Григорий Кружков – Книга об американской поэзии (страница 3)
Так что не нужно думать, что Эмили писала только «в стол», у нее был целый круг друзей, которым она регулярно, начиная с 1860-х годов, посылала свои стихотворения, некоторые – сразу по нескольким адресам.
Здесь возникает неожиданная параллель с Джоном Донном, основоположником «метафизической школы», который ведь тоже писал для узкого круга друзей и знакомых; его стихи были изданы через два года после его смерти.

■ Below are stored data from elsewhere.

/-- The opening of a record, marked. -/
def FifoItem.degrade : FifoItem → FifoItem
  | .opens prog loc deal frame _ => .opens prog loc deal frame true
  | x => x

/-- Every record that an engine holds is marked: working, committed, or draining (R193). -/
def Engine.degrade (e : Engine) : Engine :=
  let mark := fun (c : EngCore) => { c with fifoW := c.fifoW.map FifoItem.degrade }
  { e with pre := mark e.pre, cur := mark e.cur, fifo := e.fifo.map FifoItem.degrade,
           drain := e.drain.map (fun r => { r with degr := true }) }

/-- Every record that the hand of a logical engine holds and has not delivered to the pot, and every later one of deal `d`,
carries DEGRADED; so do the combinations of its leaders that are not yet delivered (R192, R193). -/
def State.degradeHand (s : State) (l d : Nat) : State :=
  let ls := s.handLeaves l
  let s := ls.foldl (fun s x =>
    let p := s.fld (HAND_MAP_PHYS x)
    let s := s.setEng p (s.engOf p).degrade
    let leaf := s.leafOf x
    s.setLeaf x { leaf with degr := if d ∈ leaf.degr then leaf.degr else leaf.degr ++ [d] }) s
  let mine := fun (i : Nat) => (s.leavesOf i).any (fun x => decide (x ∈ ls))
  { s with hand := { s.hand with combine := s.hand.combine.map (fun c => if mine c.node then { c with degr := true } else c) } }

/-! ### Combine areas (R192) -/

/-- The GROUP nodes that combine a product of the image, with their members: every leaf below but the leader. -/
def State.combiners (s : State) (number : Nat) : List Nat :=
  (List.range s.img.nodes.length).filter (fun i =>
    match s.img.nodes[i]? with
    | some n => decide (n.kind = 3) && decide (n.cbase ≠ 0xFFFF) && decide (number ∈ n.cprod)
    | none => false)

/-- The leader of a node (R187): a TRICK's is the leaf of slot 4t, a GANG's member 0, in the lowest cluster, a GROUP's the leader
of member 0. -/
def State.leaderOf (s : State) : Nat → Nat → Nat
  | 0, _ => 0
  | fuel + 1, i =>
    match s.node? i with
    | none => 0
    | some n =>
      match n.kind with
      | 0 => n.place % 1024
      | 1 => n.place % 64 * 16 + n.place / 64 % 4 * 4
      | 2 => ((s.members i).map (s.leaderOf fuel)).foldl min 1023
      | _ => s.leaderOf fuel ((s.members i).headD i)

/-- The members of a combining node that settle: its leaves other than the leader, in node order. -/
def State.combineMembers (s : State) (i : Nat) : List Nat :=
  (s.leavesOf i).filter (fun l => decide (l ≠ s.leaderOf 2049 i))

/-- The product entry of a program's local product number (R176, R485). -/
def State.productOf (s : State) (prog loc : Nat) : Option Product :=
  s.img.products.find? (fun x => decide (x.prog = prog) && decide (x.loc = loc))

/-- The combination of a node, product and deal as it stands. -/
def State.combineOf (s : State) (node product deal : Nat) : Combine :=
  match s.hand.combine.find? (fun c => decide (c.node = node) && decide (c.product = product) && decide (c.deal = deal)) with
  | some c => c
  | none => { node := node, product := product, deal := deal, settled := [], waiting := [], first := none, degr := false }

Эмили Дикинсон не читала Донна (в то время почти забытого), она знала и любила лишь его позднего последователя Генри Воэна, тем не менее родство ее поэзии с «метафизической школой» прослеживается довольно четко. Например, склонность к неожиданным сравнениям и привлечение в стихи материала естественных наук. У Донна это астрономия, география, медицина, алхимия, физика и нумерология. В стихах Дикинсон сходным образом мы встречаем и «электрический покой» (физика), и «карбонаты» (химия), и «экспоненту дней» (математика), и специальные термины из астрономии и ботаники. Еще более важно, что у Дикинсон, как и у Донна, внимание сосредоточено на последних вопросах бытия – душа, смерть, бессмертие. Ее стихи о смерти по своему числу и концентрации могут соперничать с погребальными элегиями и «священными сонетами» поэта-священника.
В ряде стихов Эмили Дикинсон, так же как у испанского поэта XVII века Хуана де ла Круса, происходит мистическое слияние Души в образе Невесты с ее возлюбленным Женихом. Воспринимать их можно в двух планах – как выражение земной любви и любви небесной, обращенной к Богу.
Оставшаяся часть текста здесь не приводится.